UC graduate assistants, others, protest for better pay

    Teaching assistants, postdoctoral fellows and academic and student researchers from across the University of California system—who total some 48,000, on 10 campuses—staged a mass one-day protest Tuesday, urging administrators to view and treat them as essential academic workers.

    Each group of workers—TAs, postdocs, academic researchers and, as of last year, research assistants—is affiliated with the United Auto Workers, in different bargaining units governed by different union contracts. But as they’re all currently in negotiations for their respective contracts and share issues of concern, they’ve asked the system for a coordinated bargaining table. (The student researchers are negotiating their first contract, following recognition by the system after their strike authorization vote in December.)

    The system hasn’t yet granted the request for coordinated collective bargaining on common issues across workplaces, and that’s part of what Tuesday’s action was about.
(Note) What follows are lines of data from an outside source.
-- ==== Sys2Proof/Laws/PerInstr.lean ====
section
/-! SUPPORT. Facts about every instruction as syntax, one lemma per constructor of Instr. -/

/-- "An instruction is 1, 2 or 3 bytes" (R90). -/
def Sys2Proof.Laws.EncodedLength.Statement (i : Sys2Proof.Instr) : Prop :=
  1 ≤ (Sys2Proof.encode i).length ∧ (Sys2Proof.encode i).length ≤ 3

namespace Sys2Proof.Laws
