-- ==== Sys2Proof/Tests/Slice0.lean ====
section
/-! SUPPORT. The model's own tests: every word of the two opcode tables decoded, the test vectors of
spec/95_test_vectors.md, and a witness for every statement that has hypotheses. Expected results come from the spec. -/

namespace Sys2Proof.Machine.Tests

-- One theorem after another: elaborating all of these at once takes a thread each.
set_option Elab.async false

/-! ## Well-formedness: the one check there is, and the term it refuses -/

theorem test_wellFormed_refuses_the_prefix_alone : Instr.wellFormed (.prefixCB 0x00) = false := by decide

theorem test_wellFormed_accepts_any_padding_byte : Instr.wellFormed (.stop 0xFF) = true := by decide

/-! ## Decoding: the words of spec/30_encoding.md, sixteen rows of the tables at a time -/

/-- The bytes decode to the instruction, nothing left over, and the instruction encodes to the bytes. -/
def reads (row : List Byte × Instr) : Bool :=
  match decode row.1 with
  | .ok (i, []) => i == row.2 && encode row.2 == row.1
  | _ => false

def rows_base_00 : List (List Byte × Instr) :=
  [([0b00000000], .nop), ([0b00000001, 0x92, 0x34], .ldBCD16 0x3492),
   ([0b00000010], .ldAtBCA), ([0b00000011], .incBC),
   ([0b00000100], .incB), ([0b00000101], .decB),
   ([0b00000110, 0x92], .ldBD8 0x92), ([0b00000111], .rlca),
   ([0b00001000, 0x92, 0x34], .ldAtA16SP 0x3492), ([0b00001001], .addHLBC),
   ([0b00001010], .ldAAtBC), ([0b00001011], .decBC),
   ([0b00001100], .incC), ([0b00001101], .decC),
   ([0b00001110, 0x92], .ldCD8 0x92), ([0b00001111], .rrca)]

theorem test_decode_base_00 : rows_base_00.all reads = true := by decide +kernel

def rows_base_10 : List (List Byte × Instr) :=
  [([0b00010000, 0x92], .stop 0x92), ([0b00010001, 0x92, 0x34], .ldDED16 0x3492),
   ([0b00010010], .ldAtDEA), ([0b00010011], .incDE),
   ([0b00010100], .incD), ([0b00010101], .decD),
   ([0b00010110, 0x92], .ldDD8 0x92), ([0b00010111], .rla),
   ([0b00011000, 0x92], .jrE8 0x92), ([0b00011001], .addHLDE),
   ([0b00011010], .ldAAtDE), ([0b00011011], .decDE),
   ([0b00011100], .incE), ([0b00011101], .decE),
   ([0b00011110, 0x92], .ldED8 0x92), ([0b00011111], .rra)]

theorem test_decode_base_10 : rows_base_10.all reads = true := by decide +kernel

def rows_base_20 : List (List Byte × Instr) :=
  [([0b00100000, 0x92], .jrNZE8 0x92), ([0b00100001, 0x92, 0x34], .ldHLD16 0x3492),
   ([0b00100010], .ldAtHLIncA), ([0b00100011], .incHL),
   ([0b00100100], .incH), ([0b00100101], .decH),
   ([0b00100110, 0x92], .ldHD8 0x92), ([0b00100111], .daa),
   ([0b00101000, 0x92], .jrZE8 0x92), ([0b00101001], .addHLHL),
   ([0b00101010], .ldAAtHLInc), ([0b00101011], .decHL),
   ([0b00101100], .incL), ([0b00101101], .decL),
   ([0b00101110, 0x92], .ldLD8 0x92), ([0b00101111], .cpl)]

theorem test_decode_base_20 : rows_base_20.all reads = true := by decide +kernel

def rows_base_30 : List (List Byte × Instr) :=
  [([0b00110000, 0x92], .jrNCE8 0x92), ([0b00110001, 0x92, 0x34], .ldSPD16 0x3492),
   ([0b00110010], .ldAtHLDecA), ([0b00110011], .incSP),
   ([0b00110100], .incAtHL), ([0b00110101], .decAtHL),
   ([0b00110110, 0x92], .ldAtHLD8 0x92), ([0b00110111], .scf),
   ([0b00111000, 0x92], .jrCE8 0x92), ([0b00111001], .addHLSP),
   ([0b00111010], .ldAAtHLDec), ([0b00111011], .decSP),
   ([0b00111100], .incA), ([0b00111101], .decA),
   ([0b00111110, 0x92], .ldAD8 0x92), ([0b00111111], .ccf)]

theorem test_decode_base_30 : rows_base_30.all reads = true := by decide +kernel

def rows_base_40 : List (List Byte × Instr) :=
  [([0b01000000], .ldBB), ([0b01000001], .ldBC),
   ([0b01000010], .ldBD), ([0b01000011], .ldBE),
   ([0b01000100], .ldBH), ([0b01000101], .ldBL),
   ([0b01000110], .ldBAtHL), ([0b01000111], .ldBA),
   ([0b01001000], .ldCB), ([0b01001001], .ldCC),
   ([0b01001010], .ldCD), ([0b01001011], .ldCE),
   ([0b01001100], .ldCH), ([0b01001101], .ldCL),
   ([0b01001110], .ldCAtHL), ([0b01001111], .ldCA)]

theorem test_decode_base_40 : rows_base_40.all reads = true := by decide +kernel

def rows_base_50 : List (List Byte × Instr) :=
  [([0b01010000], .ldDB), ([0b01010001], .ldDC),
   ([0b01010010], .ldDD), ([0b01010011], .ldDE),
   ([0b01010100], .ldDH), ([0b01010101], .ldDL),
   ([0b01010110], .ldDAtHL), ([0b01010111], .ldDA),
   ([0b01011000], .ldEB), ([0b01011001], .ldEC),
   ([0b01011010], .ldED), ([0b01011011], .ldEE),
   ([0b01011100], .ldEH), ([0b01011101], .ldEL),
   ([0b01011110], .ldEAtHL), ([0b01011111], .ldEA)]

theorem test_decode_base_50 : rows_base_50.all reads = true := by decide +kernel

def rows_base_60 : List (List Byte × Instr) :=
  [([0b01100000], .ldHB), ([0b01100001], .ldHC),
   ([0b01100010], .ldHD), ([0b01100011], .ldHE),
   ([0b01100100], .ldHH), ([0b01100101], .ldHL),
   ([0b01100110], .ldHAtHL), ([0b01100111], .ldHA),
   ([0b01101000], .ldLB), ([0b01101001], .ldLC),
   ([0b01101010], .ldLD), ([0b01101011], .ldLE),
   ([0b01101100], .ldLH), ([0b01101101], .ldLL),
   ([0b01101110], .ldLAtHL), ([0b01101111], .ldLA)]

theorem test_decode_base_60 : rows_base_60.all reads = true := by decide +kernel

def rows_base_70 : List (List Byte × Instr) :=
  [([0b01110000], .ldAtHLB), ([0b01110001], .ldAtHLC),
   ([0b01110010], .ldAtHLD), ([0b01110011], .ldAtHLE),
   ([0b01110100], .ldAtHLH), ([0b01110101], .ldAtHLL),
   ([0b01110110], .halt), ([0b01110111], .ldAtHLA),
   ([0b01111000], .ldAB), ([0b01111001], .ldAC),
   ([0b01111010], .ldAD), ([0b01111011], .ldAE),
   ([0b01111100], .ldAH), ([0b01111101], .ldAL),
   ([0b01111110], .ldAAtHL), ([0b01111111], .ldAA)]

theorem test_decode_base_70 : rows_base_70.all reads = true := by decide +kernel

def rows_base_80 : List (List Byte × Instr) :=
  [([0b10000000], .addAB), ([0b10000001], .addAC),
   ([0b10000010], .addAD), ([0b10000011], .addAE),
   ([0b10000100], .addAH), ([0b10000101], .addAL),
   ([0b10000110], .addAAtHL), ([0b10000111], .addAA),
   ([0b10001000], .adcAB), ([0b10001001], .adcAC),
   ([0b10001010], .adcAD), ([0b10001011], .adcAE),
   ([0b10001100], .adcAH), ([0b10001101], .adcAL),
   ([0b10001110], .adcAAtHL), ([0b10001111], .adcAA)]

theorem test_decode_base_80 : rows_base_80.all reads = true := by decide +kernel

def rows_base_90 : List (List Byte × Instr) :=
  [([0b10010000], .subB), ([0b10010001], .subC),
   ([0b10010010], .subD), ([0b10010011], .subE),
   ([0b10010100], .subH), ([0b10010101], .subL),
   ([0b10010110], .subAtHL), ([0b10010111], .subA),
   ([0b10011000], .sbcAB), ([0b10011001], .sbcAC),
   ([0b10011010], .sbcAD), ([0b10011011], .sbcAE),
   ([0b10011100], .sbcAH), ([0b10011101], .sbcAL),
   ([0b10011110], .sbcAAtHL), ([0b10011111], .sbcAA)]

theorem test_decode_base_90 : rows_base_90.all reads = true := by decide +kernel

def rows_base_A0 : List (List Byte × Instr) :=
  [([0b10100000], .andB), ([0b10100001], .andC),
   ([0b10100010], .andD), ([0b10100011], .andE),
   ([0b10100100], .andH), ([0b10100101], .andL),
   ([0b10100110], .andAtHL), ([0b10100111], .andA),
   ([0b10101000], .xorB), ([0b10101001], .xorC),
   ([0b10101010], .xorD), ([0b10101011], .xorE),
   ([0b10101100], .xorH), ([0b10101101], .xorL),
   ([0b10101110], .xorAtHL), ([0b10101111], .xorA)]

theorem test_decode_base_A0 : rows_base_A0.all reads = true := by decide +kernel

def rows_base_B0 : List (List Byte × Instr) :=
  [([0b10110000], .orB), ([0b10110001], .orC),
   ([0b10110010], .orD), ([0b10110011], .orE),
   ([0b10110100], .orH), ([0b10110101], .orL),
   ([0b10110110], .orAtHL), ([0b10110111], .orA),
   ([0b10111000], .cpB), ([0b10111001], .cpC),
   ([0b10111010], .cpD), ([0b10111011], .cpE),
   ([0b10111100], .cpH), ([0b10111101], .cpL),
   ([0b10111110], .cpAtHL), ([0b10111111], .cpA)]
But the protests and rallies spanning UC’s 10 campuses and the Lawrence Berkeley National Laboratory were also about amplifying key contract issues.

    Some common goals: eliminating the burden of soaring rent, adopting and expanding protections against harassment and discrimination, and improving accessibility for workers with disabilities. The system must also commit to targeted interventions against racism and to increasing diversity and inclusion, the workers say, and to making the campuses more family-friendly, via expanded family leave and dependent health-care and childcare support.

    Other goals include getting UC to waive all nonresident tuition and fees and provide support for international students’ visa and immigration costs, and finding a way to make public transportation free under all contracts.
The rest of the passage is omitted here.